In this climate, capital has begun to fund (official) summits for civil society organisations, “NGO Summits” running parallel to the official globalisation summits of the capitalist class. Capital claims that these forums will allow ordinary voices to be heard, and provide a channel for popular concerns to be integrated into the decisions of the official meetings. This is why, for example, the UN poured millions into an “NGO Summit” designed to run parallel to the official World Conference Against Racism summit in Durban.
DUAL POWER
The motives, in other words are clear: the official “NGO Summits” are used to legitimise the capitalists’ meetings, whilst also removing the teeth from the anti-globalisation movement.
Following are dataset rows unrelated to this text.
/-- R500: an entry arrives; a CODE and INSTANCE that arrives more than 16 times within 1 s is counted instead, unless
it is critical. -/
def logAdd (s : State) (e : LogIn) : State :=
  if e.sev = 3 then logStore s e
  else
    match s.log.wins.find? (fun w => w.code == e.code && w.inst == e.inst) with
    | none =>
      logStore { s with log := { s.log with wins := s.log.wins ++ [⟨e.code, e.inst, s.uptime, 1⟩] } } e
    | some w =>
      if w.start + 1000000000 ≤ s.uptime ∧ w.count ≤ 16 then
        let ws := s.log.wins.map (fun v =>
          if v.code == e.code && v.inst == e.inst then { v with start := s.uptime, count := 1 } else v)
        logStore { s with log := { s.log with wins := ws } } e
      else
        let ws := s.log.wins.map (fun v =>
          if v.code == e.code && v.inst == e.inst then { v with count := v.count + 1 } else v)
        let s := { s with log := { s.log with wins := ws } }
        if w.count < 16 then logStore s e else s

/-- R184, R525: the first detection of an uncorrectable error in a unit: the unit is poisoned, counted in CS_UNCORR of
its core, and logged as MEM_UNCORR. The code of the unit in ARG1 is free: the spec gives none. -/
def detectUnit (s : State) (u : Nat) : State :=
  if s.latent.contains u then
    let k := (Config.freeWord s.freeN).toNat
    let s := { s with latent := setDel s.latent u, poison := setIns s.poison u, freeN := s.freeN + 1 }
    if inCs u then
      let p := csCore u
      let c := s.core p
      let s := s.setCore p { c with
        ctr := ctrAdd c.ctr 0x1D0 1
        ras := { c.ras with uncorr := c.ras.uncorr ++ [(s.uptime, u)] } }
      logAdd s { code := 0x32, inst := p, src := 1, sev := 2, args := [u, k] }
    else
      logAdd s { code := 0x32, inst := homeStack u, src := 3, sev := 2, args := [u, k] }
  else s

/-- Detection over every unit that a read of `n` bytes touches. -/
def detect (s : State) (a n : Nat) : State := (unitsOf a n).foldl detectUnit s

/-! ### Translation (R543, R544) -/

/-- Why a page-table entry cannot be used, decided on its raw value at a level: VALID clear, a reserved bit, a
misaligned ADDR, LEAF at level 0 or clear at level 3. -/
def pteOk (lvl w : Nat) : Bool :=
  let leaf := w.testBit 1
  let addr := bits w 43 8 * 256
  let align := if leaf then (match lvl with | 1 => 2 ^ 30 | 2 => 2 ^ 21 | _ => 2 ^ 16)
    else (match lvl with | 2 => 256 | _ => 4096)
  w.testBit 0 && bits w 63 44 == 0 && bits w 7 4 == 0 && addr % align == 0
    && !(leaf && lvl == 0) && !(!leaf && lvl == 3)

/-- Bytes of the table that a level's non-leaf entry points to. -/
def tableBytes (lvl : Nat) : Nat := if lvl = 2 then 256 else 4096

/-- The index of a DVA at a level (R543). -/
def dvaIndex (lvl dva : Nat) : Nat :=
  match lvl with
  | 0 => bits dva 47 39 | 1 => bits dva 38 30 | 2 => bits dva 29 21 | _ => bits dva 20 16

/-- The page size of a leaf at a level. -/
def leafSize (lvl : Nat) : Nat := match lvl with | 1 => 2 ^ 30 | 2 => 2 ^ 21 | _ => 2 ^ 16

/-- One walk from a table at `tbl`, with `fuel` levels left, at level `lvl`. -/
def walkFrom (s : State) (c dva : Nat) : Nat → Nat → Nat → Option Leaf
  | 0, _, _ => none
  | fuel + 1, lvl, tbl =>
    let ea := tbl + 8 * dvaIndex lvl dva
    let w := readLE s ea 8
    if !hbmOk s ea || rangeBad s ea 8 || !pteOk lvl w then none
    else if w.testBit 1 then
      let z := leafSize lvl
      some ⟨c, dva / z * z, z, bits w 43 8 * 256, w.testBit 2, w.testBit 3⟩
    else
      let t := bits w 43 8 * 256
      if hbmOk s t && hbmOk s (t + tableBytes lvl - 1) then walkFrom s c dva fuel (lvl + 1) t else none

/-- R543: the leaf that maps a DVA in a context, if any. -/
def walk (s : State) (c dva : Nat) : Option Leaf :=
  let r := (s.ctx c).root.toNat
  if r.testBit 63 then walkFrom s c (dva % 2 ^ 48) 4 0 (bits r 43 12 * 4096) else none

/-- Whether a leaf maps a DVA of a context. -/
def Leaf.maps (l : Leaf) (c dva : Nat) : Bool :=
  l.ctx == c && decide (l.va ≤ dva) && decide (dva < l.va + l.size)

/-- The physical address a leaf gives a DVA. -/
def Leaf.addr (l : Leaf) (dva : Nat) : Nat := l.pa + (dva - l.va)

/-- The result of translating one access: a physical address, or the status it faults with. -/
inductive Xres where
  | pa (a : Nat)
  | fault (st : Nat)
  deriving DecidableEq, Repr

/-- R154: the leaf grants the access, or it fails with PERMISSION_FAULT. -/
def leafGrant (l : Leaf) (dva : Nat) (wr : Bool) : Xres :=
  if (if wr then l.w else l.r) then .pa (l.addr dva) else .fault 0x21

/-- A demand translation by a unit that keeps no leaf (the hub engines, the rings): R543, R154, R544. -/
def xlate (s : State) (c dva : Nat) (wr : Bool) : Xres :=
  match walk s c dva with
  | none => .fault 0x20
  | some l =>
    match leafGrant l dva wr with
    | .fault x => .fault x
    | .pa a => match paStatus s a with
      | some x => .fault x
      | none => .pa a

/-- The pieces of a run of `n` bytes that lie in one 64-byte line each. -/
def pieces (a n : Nat) : List (Nat × Nat) :=
  (linesOf a n).map (fun l => (max a l, min (a + n) (l + 64) - max a l))

/-- What a translated read of a run delivers: its bytes, whether any is poisoned, and the first fault. -/
structure VRead where
  data : List Byte := []
  bad : Bool := false
  fault : Option Nat := none
  deriving DecidableEq, Repr

/-- A read of `n` bytes at a DVA of a context by a hub engine. Register space and guest windows are not read this way:
they answer with HBM_RANGE (R544). -/
def vread (s : State) (c dva n : Nat) : VRead :=
  (pieces dva n).foldl (fun r pc =>
    match r.fault with
    | some _ => r
    | none =>
      match xlate s c pc.1 false with
      | .fault x => { r with fault := some x }
      | .pa a =>
        if inHbm a || inCs a then
          { r with data := r.data ++ readBytes s a pc.2, bad := r.bad || rangeBad s a pc.2 }
        else { r with fault := some 0x25 }) {}

/-- R184: detection over what such a read reaches. -/
def vdetect (s : State) (c dva n : Nat) : State :=
  (pieces dva n).foldl (fun t pc =>
    match xlate s c pc.1 false with
    | .fault _ => t
    | .pa a => if inHbm a || inCs a then detect t a pc.2 else t) s

/-- The first fault that a write of `n` bytes at a DVA would meet. -/
def vwriteFault (s : State) (c dva n : Nat) : Option Nat :=
  (pieces dva n).foldl (fun r pc =>
    match r with
    | some x => some x
    | none =>
      match xlate s c pc.1 true with
      | .fault x => some x
      | .pa a => if inHbm a || inCs a then none else some 0x25) none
This is exactly why we should not participate in the government – and corporate-run and funded “NGO summits.” They hide the undemocratic nature of the gatherings of the capitalist class by posing as democratic spaces. Yet these “NGO Summits” are themselves undemocratic. In return for capitalist blood money, progressives get drawn into stage-managed gatherings in which small groups of delegates draw up documents that are, at best, totally ignored by the official summits, and, at worst, used to legitimise neo-liberal policies.
This type of “participation” also runs totally counter to the spirit of the anti-globalisation movement. The movement has based itself on mass direct action, and on a democratic model of struggle organising. Yet participation in the “NGO Summits” is limited to a few delegates who spend their time fighting with other delegates for money and over the wording of the declaration of the NGO Summits. What we want instead are tens of thousands on the streets, based not on participation within the NGO Summits or official summits, but on direct action against the capitalist class and its agents, a mass struggle against capitalism, for libertarian communism, for anarchism. We must organise outside and against the capitalist class and the governments, creating a new world that can crush the world of wage-slavery, unemployment and racial oppression.